I had thought the phantom baby might cause some problems. On the cab ride to Morrie's, I had made a small list on a yellow legal pad, some ideas about what I might tell the IRS if they questioned me. "While it was hardly the thrust of the return—which was about my earnings and expenses—it was wrong just the same," I had scrawled. "You can't write that something happened that didn't, even if it's just my deductions of the past year. Perhaps, it seems a small detail to you—my wife and I still want a kid, we're still nostalgic for our own childhoods, we simply never got around to having the baby—but details are the backbone of the income tax, and planning to give birth is not the same as doing it…"
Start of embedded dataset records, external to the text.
-- ==== Sys2Proof/Machine/Drain.lean ====
section
/-! DEFINITION. Freezes and marker drains (R401-R403, R409-R414): stopping, settling, withdrawing (R225), the markers, the cut, and
the resumption. -/

namespace Sys2Proof.Machine

/-- The end of a long operation (R332): its status, BUSY clear, and FOC of the context that issued it. -/
def State.lopEnd (s : State) (rid : Nat) (stat : Int) : State :=
  match (s.region rid).lop with
  | none => s
  | some l =>
    let s := s.updSync rid (fun r =>
      if l.hart = 209 then { r with busy := false, lop := none }
      else { r with busy := false, lop := none, lastop := BitVec.ofNat 4 l.f7, lstat := BitVec.ofInt 8 stat })
    if l.hart < Config.harts then
      { s with harts := tupd s.harts {} l.hart (fun h =>
          if l.vs then { h with fv := { h.fv with foc := true } } else { h with fh := { h.fh with foc := true } }) }
    else s

/-! ## Withdrawing (R225) -/

/-- An access that waits at its home, in the network before it, at an EXQ tile, or at a peer that may have deferred it. -/
def accWaits (a : Access) : Bool :=
  match a.st with
  | .deferred _ => true
  | .waiting => true
  | .travel => a.sp == 3 || mayRecall a
  | _ => false

/-- Accesses of the tiles a test picks that stand behind one that has stalled or waits at its home: they stay pending until the region
resumes (R93, R401). -/
def State.holdBack (s : State) (rid : Nat) (pick : Nat → Bool) : State :=
  (s.region rid).flight.foldl (fun s x =>
    let r := s.region rid
    let stands := fun (a : Access) => (match a.st with | .stalled _ => true | _ => false) || accWaits a
    if pick (ownerTile r x.2) && x.2.st == .travel && x.2.via.isNone && x.2.sp != 3
        && r.flight.any (fun y => decide (y.1 < x.1) && stands y.2 && s.follows r y.2 x.2 (relAway x.2))
    then setAcc s rid x.1 (fun a => { a with st := .stalled 0 }) else s) s

/-- The waiting operations of the tiles a test picks are withdrawn: they are issued again when the region resumes, and their wait
entries go; of one that was sent to a peer the withdrawal goes out (R225, R231). -/
def State.withdraw (s : State) (rid : Nat) (pick : Nat → Bool) : State :=
  let r := s.region rid
  let hit := r.flight.filterMap (fun a =>
    match a.2.own with
    | .pe k id _ => if pick k && accWaits a.2 then some (a.1, a.2, k, ((r.op? k id).map (fun o => o.slot)).getD 0) else none
    | _ => none)
  (hit.foldl (fun s x =>
    let s := if mayRecall x.2.1 then s.recall rid x.1 x.2.1 else setAcc s rid x.1 (fun a => { a with st := .stalled 0, via := none })
    let s := s.endWait rid x.2.2.1 x.2.2.2
    onRegion s rid (fun r => r.updCt x.2.2.1 (fun c => { c with hold := tdel c.hold x.2.2.2 }))) s).holdBack rid pick

/-- A withdrawal has gone to a peer and its answer has not come. -/
def recalled (r : Region) : Bool := r.flight.any (fun a => a.2.back)

/-! ## The inputs that are fed (R409) -/

/-- An input is fed by a Welt receive binding or by an engine's sweep. -/
def boundFed (r : Region) (key inp : Nat) : Bool := (weltOf (r.pl key) (16 + inp)).isSome || nleFeeds r 64 key inp

/-- An input of a tile's active plane is fed. -/
def inputFed (r : Region) (key inp : Nat) : Bool := routeFed r key inp || streamFed r key inp || boundFed r key inp

def fedInputs (r : Region) (key : Nat) : List Nat := (List.range 12).filter (inputFed r key)

/-! ## Markers (R409-R413, R472) -/

/-- Put PMARK behind what is on the way to an input. -/
def sendMark (fc key inp : Nat) (r : Region) : Region := r.updIn key inp (fun c => { c with wire := c.wire ++ [(fc, tokPmark)] })

/-- The tile takes its first marker: it stops, and each PMARK that stands in a channel ends that input's log (R410, R411). -/
def markTile (key : Nat) (r : Region) : Region :=
  let t := r.tile key
  let ends := (t.act.inp.filter (fun c => c.2.buf.any tokIsPmark)).map (·.1)
  r.setTile key { t with
    mark := true, logEnd := ends.foldl (fun l i => nset l i true) t.logEnd,
    act := { t.act with inp := tmap t.act.inp (fun _ c => { c with buf := c.buf.filter (fun x => !tokIsPmark x) }) } }

/-- The accesses of an MT's unit are done: only then is a marker taken there (R472). -/
def unitDone (r : Region) (key : Nat) : Bool :=
  (r.pl key).u.greqs.isEmpty && (r.pl key).u.sreqs.isEmpty
    && r.flight.all (fun a => match a.2.own with | .unit k _ => !(k == key && accOpen a.2) | _ => true)

/-- A tile may take its first marker now: it runs, no SWAP is being taken, and the accesses of its unit are done (R414, R472). -/
def markMay (r : Region) (key : Nat) : Bool := waveLive r key && unitDone r key

/-- A DRAIN STARTS: PMARK at every source of the region (R409); the engines go to the cut (R412). A source that may not take its marker
yet takes it by MARKER_TAKE. -/
def drainStart (fc : Nat) (slicer : Bool) (r : Region) : Region :=
  let reads := r.strms.filter (fun x => !dWrite x.2.desc && dChan x.2.desc && strmHere r x.2)
  let r := { r with
    drain := some 0, drainSl := slicer,
    strms := tmap r.strms (fun _ z =>
      if !strmHere r z then z
      else if dChan z.desc then (if dWrite z.desc ∨ z.st ≠ 1 then z else { z with stop := true, pmark := true }) else { z with stop := true }),
    copies := tmap r.copies (fun _ z => { z with stop := true }) }
  let r := reads.foldl (fun r x => if x.2.st = 1 then r else sendMark fc x.2.tile (dEndp x.2.desc) r) r
  let r := r.keys.foldl (fun r k => ((List.range 12).filter (boundFed r k)).foldl (fun r i => sendMark fc k i r) r) r
  (r.keys.filter (fun k => (fedInputs r k).isEmpty && markMay r k)).foldl (fun r k => markTile k r) r

/-- MARKER_TAKE: PMARK heads an input, or no input is fed (R409, R410). -/
def markerTake (key : Nat) (r : Region) : Region :=
  if r.drain.isSome && markMay r key
      && ((r.pl key).inp.any (fun c => match c.2.front with | some t => tokIsPmark t | none => false) || (fedInputs r key).isEmpty) then markTile key r
  else r

/-- PMARK_LATE_INJECT: 256 fc after the start, at every tile without a marker (R409). -/
def markLate (r : Region) : Region :=
  match r.drain with
  | some n =>
    if n < 256 then r
    else (r.keys.filter (markMay r)).foldl (fun r k => markTile k r) r
  | none => r

/-- PMARK_LOG_END: a PMARK that reaches a marked tile is removed and ends the log of its input (R411). -/
def markLogEnd (fc key inp : Nat) (r : Region) : Region :=
  match (r.chan key inp).wire with
  | (n, tok) :: rest =>
    if tokIsPmark tok && (r.tile key).mark && decide (n ≤ fc) then
      let r := r.updIn key inp (fun c => { c with wire := rest })
      r.setTile key { r.tile key with logEnd := nset (r.tile key).logEnd inp true }
    else r
  | [] => r

/-- An operation stands as a saved context may hold it (R402, R410); a fence or a handle operation only while earlier ones hold it back. -/
def opStands (r : Region) (key id : Nat) (o : PendOp) : Bool :=
  match o.ph with
  | 4 => (opAccs r o).any (fun a => match a.st with | .stalled _ => true | _ => false)
         && (opAccs r o).all (fun a => match a.st with | .stalled _ => true | .done => true | _ => false)
  | 5 => o.code == 0xF0 || !earlierDone r key id
  | 6 => o.code == 0xF0
  | 7 => (opAccs r o).all (fun a => !accOpen a || (match a.st with | .stalled _ => true | _ => false))
  | 9 => (opAccs r o).all (fun a => match a.st with | .stalled _ => true | _ => false) && !(opAccs r o).isEmpty || o.code == 0xE1
  | 10 => true
  | 11 => true
  | 13 => true
  | 14 => true
  | 15 => true
  | _ => false

/-- The engines bound to a tile have finished the boxes they started, and every access they have issued has been performed (R101, R410,
R412). A read under EXP24 may hold the element after an odd box, whose read is made again. -/
def enginesCut (r : Region) (key : Nat) : Bool :=
  r.strms.all (fun x =>
    x.2.tile != key || x.2.st != 1 || !strmHere r x.2
      || (r.flight.all (fun a => match a.2.own with | .strm c _ _ => c != x.1 || !accOpen a.2 | _ => true)
          && ((dWrite x.2.desc && dChan x.2.desc)
            || (x.2.box.isNone && !x.2.pmark && (dWrite x.2.desc || dExp x.2.desc || x.2.got == x.2.next)))))
    && r.copies.all (fun x =>
      x.2.tile != key || x.2.st != 1 || (!x.2.ended && x.2.got == x.2.next && x.2.next % Nat.max 1 (dBxe x.2.desc) == 0
        && r.flight.all (fun a => match a.2.own with | .copy c _ _ _ => (copyBase + c != x.1 && c != x.1) || !accOpen a.2 | _ => true)))

/-- PMARK on output o, after the tokens emitted and before a place of an operation not complete. -/
def putMark (o : Nat) (l : List Emit) : List Emit :=
  let e : Emit := { op := 0, outs := [o], tok := some tokPmark }
  match l.findIdx? (fun x => x.op != 0 && x.outs.contains o) with
  | some i => l.take i ++ e :: l.drop i
  | none => l ++ [e]

/-- MARKER_EMIT: the tile's local state is fixed; PMARK on every routed or drained output (R410). -/
def State.markerEmit (s : State) (rid key : Nat) : State :=
  let r := s.region rid
  let t := r.tile key
  if r.drain.isNone ∨ !t.mark ∨ t.markEm = true then s
  else
    let s := s.withdraw rid (fun k => k == key)
    onRegion s rid (fun r =>
      if (r.ct key).ops.all (fun o => opStands r key o.1 o.2) && enginesCut r key then
        let outs := planeOuts r (r.pl key) key
        let r := r.updPl key (fun p => { p with outq := outs.foldl (fun l o => putMark o l) p.outq })
        (r.setTile key { r.tile key with markEm := true }).drainOut s.fc key
      else r)

def execMarkerTake (rid tile : Nat) (s : State) : Res := .next (onRegion s rid (markerTake tile))
def execMarkerEmit (rid tile : Nat) (s : State) : Res := .next (s.markerEmit rid tile)
def execPmarkLogEnd (rid tile inp : Nat) (s : State) : Res := .next (onRegion s rid (markLogEnd s.fc tile inp))
def execPmarkLateInject (rid : Nat) (s : State) : Res := .next (onRegion s rid markLate)

/-- Every tile's save is complete, every write stream has stopped, nothing is on the way (R411, R413). -/
def cutDone (r : Region) : Bool :=
  r.tiles.all (fun t =>
    t.2.mark && t.2.markEm && t.2.swBusy.isNone && (fedInputs r t.1).all (fun i => t.2.logEnd.contains i)
      && t.2.act.inp.all (fun c => c.2.wire.isEmpty)
      && t.2.act.outq.all (fun e => match e.tok with | some k => !tokIsPmark k | none => true))
    && r.strms.all (fun x =>
      x.2.st != 1 || !(dWrite x.2.desc && dChan x.2.desc)
        || !strmHere r x.2 || (x.2.stop && x.2.held.isEmpty))
    && r.flight.all (fun a => !accOpen a.2 || (match a.2.st with | .stalled _ => true | _ => false))

/-- Every marker is gone: tiles, channels, outputs and engines (R413, R414). -/
def clearMarks (r : Region) : Region :=
  let noPm := fun (l : List Token) => l.filter (fun t => !tokIsPmark t)
  { r with
    drain := none, drainSl := false,
    tiles := tmap r.tiles (fun _ t =>
      { t with
        mark := false, markEm := false, logEnd := [],
        act := { t.act with
          inp := tmap t.act.inp (fun _ c => { c with buf := noPm c.buf, wire := c.wire.filter (fun w => !tokIsPmark w.2) }),
          outq := t.act.outq.filter (fun e => match e.tok with | some k => !tokIsPmark k | none => true) } }),
    strms := tmap r.strms (fun _ z => { z with stop := false, pmark := false, held := noPm z.held }),
    copies := tmap r.copies (fun _ z => { z with stop := false }) }

/-! ## The end of a run (R39) -/

/-- A drain in progress ends with nothing drained: every marker goes, and crn.fmark ends with KV_ECANCEL (R414). -/
def State.drainCancel (s : State) (rid : Nat) : State :=
  if (s.region rid).drain.isNone then s
  else
    let s := onRegion s rid clearMarks
    match (s.region rid).lop with
    | some l => if l.f7 = 6 then s.lopEnd rid kvEcancel else s
    | none => s

/-- THE END OF A RUN: IDLE, the run counted, its waits removed, its launch completed (R39, R347). DESIGN CHOICE (log 50): a marker drain
of the region in progress ends as an abandoned one, for a region that is IDLE; R409-R414 do not name the case. -/
def State.endRun (s : State) (rid : Nat) : State :=
  let s := s.drainCancel rid
  let s := s.updSync rid (fun r => { r with st := rIdle, runs := r.runs + 1, cmplt := [], cwEnd := r.cwEnd ++ r.cmplt.map (fun cw => (cw, r.seq)) })
  (s.endWaits rid).launchWords rid

/-- RUN_COMPLETE; a queued replay then starts at once (R40, R325). -/
def State.runComplete (s : State) (rid : Nat) : State := if runDone (s.region rid) then (s.endRun rid).queuedReplay rid else s

def execRunComplete (rid : Nat) (s : State) : Res := after (s.runComplete rid)

/-- MARK_DRAIN_COMPLETE: FROZEN with FRZ 10 and settled, or parked for the slicer, RUNNING with RES 0 (R413). -/
def State.markComplete (s : State) (rid : Nat) : State :=
  let r := s.region rid
  if r.drain.isNone ∨ r.frzReq.isSome ∨ !cutDone r then s
  else if r.drainSl then s.updSync rid (fun r => { clearMarks r with settled := true, cut := true, parked := true, res := false })
  else
    let s := s.updSync rid (fun r => { clearMarks r with st := rFrozen, frz := 2, settled := true, cut := true })
    match r.lop with
    | some l => if l.f7 = 6 then s.lopEnd rid 0 else s
    | none => s

def execMarkDrainComplete (rid : Nat) (s : State) : Res := .next (s.markComplete rid)

/-! ## Freezes (R401) -/

/-- STAGE 1 OF A FREEZE: the region stops; a tile that takes a SWAP ends it first; a drain is abandoned (R401, R414). -/
def State.freezeNow (s : State) (rid : Nat) (frz : BitVec 2) : State :=
  let r := s.region rid
  let s := s.updSync rid (fun r =>
    let r := r.keys.foldl (fun r k => swapTick (s.fc + 2) k r) r
    { clearMarks r with st := rFrozen, fidl := r.st == rIdle, frz := frz, settled := false, cut := false, frzReq := none, frzAge := 0 })
  match r.lop with
  | some l => if l.f7 = 6 then s.lopEnd rid kvEcancel else s
  | none => s

/-- FREEZE_STOP: a region asked to freeze by a trap stops (R396, R401). -/
def State.freezeStop (s : State) (rid : Nat) : State :=
  let r := s.region rid
  match r.frzReq with
  | some f => if r.st = rRunning ∨ r.st = rIdle then s.freezeNow rid f else onRegion s rid (fun r => { r with frzReq := none })
  | none => s

def execFreezeStop (rid : Nat) (s : State) : Res := .next (s.freezeStop rid)

/-- DRAIN_TIMEOUT: a drain not complete within 2,048 fc becomes a freeze, with FRZ 01 where a trap has asked for one (R414). -/
def State.drainOver (s : State) (rid : Nat) : State :=
  let r := s.region rid
  match r.drain with
  | some n => if 2048 ≤ n ∧ r.drainSl = false then s.freezeNow rid (r.frzReq.getD 0) else s
  | none => s

def execDrainTimeout (rid : Nat) (s : State) : Res := .next (s.drainOver rid)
I showed my notes to Morrie. He read them slowly, took a deep breath, pulled out a form marked "Request for an Extension," and said, "I'll have to start from scratch, but I think we can beat the deadline. This is going to cost you extra."

I blinked back the tears, and he smacked his lips together and raised his eyebrows at the sight of my face. I like to think it was a fleeting moment of satisfaction for my dear old CPA: He had finally made me cry.

I look back sometimes at the person I was before I rediscovered my tax man. I want to talk to that person. I want to tell him what to look out for, what mistakes to avoid.

Mostly I want to tell that person to get in a cab and visit a gentle old accountant in Franklin, Michigan, sooner rather than later, before he dies and you're left with only a memory, only a—

"I'm not dead yet," said Morrie.

"Sorry," I said, not realizing I'd been speaking aloud. "Just getting ahead of myself again."